Received: Mar. 15, 2022; Accepted: Mar. 30, 2022; Published: Apr. 15, 2022

 

Implementation of High Available and Scalable Syslog Server with NoSQL Cassandra Database and Message Queue

Rajeshkumar Sasidharan

Systems Engineering, Scientific Games, Illinois, Chicago, USA

Correspondence to: Rajeshkumar Sasidharan, Systems Engineering, Scientific Games, Illinois, Chicago, USA.

Email:

Copyright © 2022 The Author(s). Published by Scientific & Academic Publishing.

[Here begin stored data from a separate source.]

-- ==== Sys2Proof/Machine/Turn.lean ====
section
/-! DEFINITION. Sys2Proof/Machine/Turn.lean: what one step does: an event from outside the engine, or a turn of the
engine, which performs the operation that its place of rule R90 holds (log 1, log 3). -/

namespace Sys2Proof.Machine

/-- A write of `w` to `CMD`: a legal command word is performed; any other is stored and ends in BAD_CMD (rules R31,
R92, R246). -/
def cmdTurn (w : Word) (s : State) : Host.Outcome State Fault Refusal :=
  match decode (.cmd w) with
  | .ok i => exec i s
  | .error _ => .next (writeCmd w s)

/-- The phase that `PHASE` names is performed; when `PHASE` names none the engine does nothing (rules R24, R261,
R270). -/
def phaseTurn (s : State) : Host.Outcome State Fault Refusal :=
  match decode (.phase s.phase.code) with
  | .ok i => exec i s
  | .error _ => .next s

/-! ### A turn for one operation of the I/O controller -/

/-- The node that SER comes to next, and the nodes that then still wait: the one on top of `STACK`, or the one at
`ROOT` (rule R185). -/
def serNext (s : State) : Option (Node × List Frame) :=
  match s.stack with
  | fr :: rest => (Table.get? s.node fr.node).map fun n => (n, rest)
  | [] => s.root.bind fun r => (Table.get? s.node r).map fun n => (n, [])

/-- The operation that the engine issues next to the I/O controller, with its operand: RDU32 in D_HDR (rule R222); in
D_TREE the marker bit of a token, when `NODE` has room, and after the marker of a leaf its symbol (R190); WRU32 of N in
E_HDR (R204); in E_TREE a marker or a symbol in the same way (R185); FINALIZE in E_FIN (R209). In E_PACK and D_WALK it
issues its operations in a turn for the whole phase only (log 10), in E_COUNT, E_BUILD and E_GEN it issues none, and
outside `BUSY` the engine is stopped (R254, R261). -/
def issues (s : State) : Option Instr :=
  match s.phase with
  | .dHdr => some .rdu32
  | .dTree => if s.marker then some .rdbyte else if nodeFits s.seq s then some .rdbit else none
  | .eHdr => some (.wru32 s.ilen.toNat)
  | .eTree =>
    (serNext s).map fun e =>
      match e.1 with
      | .leaf sym _ _ => if s.marker then .wrbyte sym.toNat else .wrbit true
      | .internal _ _ _ _ => .wrbit false
  | .eFin => some .finalize
  | .idle | .eCount | .eBuild | .eGen | .ePack | .dWalk | .done | .error => none

/-- After a token of the tree that is read: when the tree is whole, D_TREE ends (rule R189). -/
def desEnd (x : Flow Bool) : Flow Unit := x.bind fun whole s => .ok () (treeTokenEnd whole s)

/-- A token of the tree is written: when no node waits any more, E_TREE ends (rule R185). -/
def serEnd (rest : List Frame) (s : State) : State :=
  { s with stack := rest, marker := false, phase := if rest.isEmpty then .ePack else s.phase }

/-- What the phase does with an operation that has ended, up to the next one or to its own end. It takes a result, or
the signal EOB, off the result lines (rule R128). -/
def proceed (s : State) : Flow Unit :=
  match s.phase with
  | .dHdr =>
    match s.bioOut with
    | .value n => headerRead n { s with bioOut := .none }
    | _ => .raised (raise .hdrTrunc { s with bioOut := .none })
  | .dTree =>
    match s.bioOut with
    | .value v =>
      if s.marker then desEnd (desLeaf (v.setWidth 8) { s with bioOut := .none, marker := false })
      else if v = 1 then .ok () { s with bioOut := .none, marker := true }
      else desEnd (desInt { s with bioOut := .none })
    | _ => .raised (raise .treeTrunc { s with bioOut := .none })
  | .eHdr => .ok () { s with nhdr := s.ilen, phase := .eTree }
  | .eTree =>
    match serNext s with
    | none => .ok () s
    | some (.leaf _ _ _, rest) => .ok () (if s.marker then serEnd rest s else { s with marker := true })
    | some (.internal l r _ _, rest) => .ok () (serEnd (Frame.at l :: Frame.at r :: rest) s)
  | .eFin => .ok () (finishEncode s)
  | _ => .ok () s

/-- The engine issues an operation and the phase proceeds, unless the operation itself raised an error. -/
def perform (i : Instr) (s : State) : Host.Outcome State Fault Refusal :=
  match exec i s with
  | .next t => if t.phase = .error then .next t else (proceed t).outcome
  | .fault r => .fault r
  | .refused r => .refused r

/-- A turn of the engine for one operation of the I/O controller, told by its select and its operand lines (rule R94;
log 10). The engine issues its operations in the order of the rules (rule R13): nothing happens where this is not the one
that comes next (log 18). -/
def bioTurn (sel : BitVec 3) (operand : Word) (s : State) : Host.Outcome State Fault Refusal :=
  match decode (.bio sel operand) with
  | .ok i => if issues s = some i then perform i s else .next s
  | .error .bioOperandTooWide => .refused .bioOperandTooWide
  | .error _ => .refused .reservedBioSelect

/-- The second half of a token whose marker has been read or written by itself. -/
def finishToken (s : State) : Host.Outcome State Fault Refusal :=
  match issues s with
  | some i => perform i s
  | none => .next s

/-- A turn of the engine: a token that is half done is finished, and then the phase is performed, or what is left of
it. -/
def engineTurn (s : State) : Host.Outcome State Fault Refusal :=
  if s.marker then
    match finishToken s with
    | .next t => if t.phase = s.phase then phaseTurn t else .next t
    | .fault r => .fault r
    | .refused r => .refused r
  else phaseTurn s

/-! ### A turn for one token of the stream -/

/-- The tree token at `RPOS`, its bits told from the first one (rule R105). -/
def treeTokenBits (s : State) : Flow (List Bool) :=
  (rdBit s).bind fun m s' =>
    (rdBits (treeTokenWidth m - 1) s').bind fun bits s'' => .ok (m :: bits) s''

/-- A token whose bits have been seen is performed in the state before they were consumed; it moves `RPOS` past them
itself. -/
def tokenTurnOf (place : List Bool → Code) (seen : Flow (List Bool)) (s : State) : Host.Outcome State Fault Refusal :=
  match seen with
  | .ok bits _ =>
    match decode (place bits) with
    | .ok i => exec i s
    | .error _ => .refused .tokenOutOfPhase
  | .eob s' => .next s'
  | .raised s' => .next s'
  | .fault r => .fault r
  | .refused r => .refused r

/-- A turn of the engine for one token: LENHDR in D_HDR, a tree token in D_TREE, with the errors of those phases in
their order (rules R190, R222, R253). In any other phase it is the whole phase (log 11). A token that is half done is
finished. -/
def tokenTurn (s : State) : Host.Outcome State Fault Refusal :=
  if s.marker then finishToken s
  else
    match s.phase with
    | .dHdr => tokenTurnOf .header ((rdBits 32 s).onEob .hdrTrunc) s
    | .dTree =>
      tokenTurnOf .tree ((desRoom s).bind fun _ s => (treeTokenBits s).onEob .treeTrunc) s
    | _ => phaseTurn s

/-- A write of one word at an offset of `REG`: `CMD` and `ILEN` are the writable registers; any other write, and one
that is not aligned, is ignored (rules R30, R31, R34, R38). -/
def writeReg (off : BitVec 15) (v : Word) (s : State) : Host.Outcome State Fault Refusal :=
  match off.toNat with
  | 0x00 => cmdTurn v s
  | 0x0C => .next (writeIlen v s)
  | _ => .next s

/-- One host access, already taken off the events (log 3). An address that a buffer does not have is a fault (rule
R60). DEDUCED (log 16): a host write to `OBUF` is ignored, since the space is read only for the host. -/
def hostTurn (a : HostAccess) (s : State) : Host.Outcome State Fault Refusal :=
  match a with
  | .read32 off => .next (deliver (readReg s off) s)
  | .write32 off v => writeReg off v s
  | .readNarrow _ => .next (deliver (.value 0) s)
  | .writeNarrow _ _ => .next s
  | .readIbuf a =>
    if a < s.cfg.ibufCap then .next (deliverByte (.value ((ibufByte s a).setWidth 32)) s)
    else .fault (.noSuchIbufByte a)
  | .writeIbuf a v =>
    if a < s.cfg.ibufCap then .next (writeIbufByte a v s) else .fault (.noSuchIbufByte a)
  | .readObuf a =>
    if a < s.cfg.obufCap then .next (deliverByte (readObufByte s a) s) else .fault (.noSuchObufByte a)
  | .writeObuf a _ => if a < s.cfg.obufCap then .next s else .fault (.noSuchObufByte a)
  | .copyToIbuf a =>
    if a < s.cfg.ibufCap then .next (writeIbufByte a (s.rdata.extractLsb' 0 8) s)
    else .fault (.noSuchIbufByte a)
  | .wait =>
    if busy s then engineTurn { s with events := .host .wait :: s.events }
    else .next (deliver (readReg s 0x04) s)
  | .loopback => .next { s with events := loopbackAccesses s.olen ++ s.events }

/-- One step: the first event, or a turn of the engine when there is none (log 3). -/
def turn (s : State) : Host.Outcome State Fault Refusal :=
  match s.events with
  | [] => engineTurn s
  | .reset :: rest => .next (resetInput { s with events := rest })
  | .engine :: rest => engineTurn { s with events := rest }
  | .host a :: rest => hostTurn a { s with events := rest }
  | .bio sel operand :: rest => bioTurn sel operand { s with events := rest }
  | .token :: rest => tokenTurn { s with events := rest }

/-- The bytes at `IBUF[a]`, `IBUF[a + 1]`, ... (rule R110, `LD`). -/
def putIbuf : Nat → List Byte → State → State
  | _, [], s => s
  | a, v :: vs, s => putIbuf (a + 1) vs { s with ibuf := Table.set s.ibuf a v }

/-- The state in which the engine issues the operation of a select next (log 15): the phase that issues it, and for
the operand of a writing one a tree or a length that asks for it. -/
def placeBio (sel : BitVec 3) (operand : Word) (s : State) : State :=
  let leaf (sym : Byte) : State :=
    { s with phase := .eTree, stack := [], root := some 0, node := [(0, .leaf sym 0 0)], finalized := false }
  match decode (.bio sel operand) with
  | .ok .rdbit => { s with phase := .dTree, stack := [], seq := 0, marker := false }
  | .ok .rdbyte => { s with phase := .dTree, stack := [], seq := 0, marker := true }
  | .ok .rdu32 => { s with phase := .dHdr }
  | .ok (.wrbit true) => { leaf 0 with marker := false }
  | .ok (.wrbit false) =>
    { leaf 0 with
      node := [(0, .leaf 0 0 0), (1, .leaf 1 0 1), (2, .internal 0 1 0 2)], root := some 2, marker := false }
  | .ok (.wrbyte v) => { leaf (BitVec.ofNat 8 v) with marker := true }
  | .ok (.wru32 v) => { s with phase := .eHdr, ilen := BitVec.ofNat 32 v, finalized := false }
  | .ok .finalize => { s with phase := .eFin }
  | _ => s

/-- The state in which the next step performs the operation that a word stands for at its place of rule R90: a
command word as the host's next write; a phase code in `PHASE`; a select as the operation that the engine issues next;
stream bits in `IBUF` where the phase that reads them finds them (log 15). -/
def placeCode (c : Code) (s : State) : State :=
  match c with
  | .cmd w =>
    { s with phase := if busy s then .idle else s.phase, events := .host (.write32 0 w) :: s.events }
  | .phase p => { s with phase := (phaseOfCode p).getD s.phase, marker := false, events := .engine :: s.events }
  | .bio sel operand => { placeBio sel operand s with events := .bio sel operand :: s.events }
  | .header bits =>
    { putIbuf 0 ((List.range 4).map fun k => BitVec.ofNat 8 (bitsValue ((bits.drop (8 * k)).take 8))) s with
      phase := .dHdr, rpos := 0, ilen := 4, marker := false, events := .token :: s.events }
  | .tree bits =>
    let bits := bits ++ List.replicate (16 - bits.length) false
    { putIbuf 4 ((List.range 2).map fun k => BitVec.ofNat 8 (bitsValue ((bits.drop (8 * k)).take 8))) s with
      phase := .dTree, rpos := 32, ilen := 6, marker := false, events := .token :: s.events }

/-- The word of the opcode table is placed where the next step performs it; a word that is no operation changes
nothing (log 9, log 15). -/
def placeTableWord (nbits w : Nat) (s : State) : State :=
  match firstReading (tableReadings nbits w) with
  | some (c, _) => placeCode c s
  | none => s

end Sys2Proof.Machine
end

This work is licensed under the Creative Commons Attribution International License (CC BY).
http://creativecommons.org/licenses/by/4.0/

Abstract

Today’s IT infrastructure can be very demanding in terms of event logs storage and management. Thousands of devices, applications, operating systems, and appliances produce vast event log messages. Enterprise and service providers use third-party commercial log management software to collect data from the servers, storage, and network for alerting, auditing, and forensic purposes. This proprietary software is very costly and has limitations in terms of storage and clients’ licensing restrictions. This project aims to develop new log management software using the open-source tools Syslog and the Cassandra database. This project will reduce companies’ expenses and overcome the storage and client licensing limitations; using Syslog, it collects all the alerts, system events, and logs from the servers, network devices, and storage components, which are then stored in the database for future reference. Additionally, the team is alerted whenever a rule matches an event or an alert is received from the client machines. The proposed software will help the team proactively act on an incident before it becomes a problem. The Cassandra database can hold multiple terabytes of data and provide high availability by replicating the database on multiple servers. Finally, this project saves millions for the service provider by successfully managing banks, corporate accounts, and retail customers’ logs and events messages for auditing and forensic purposes.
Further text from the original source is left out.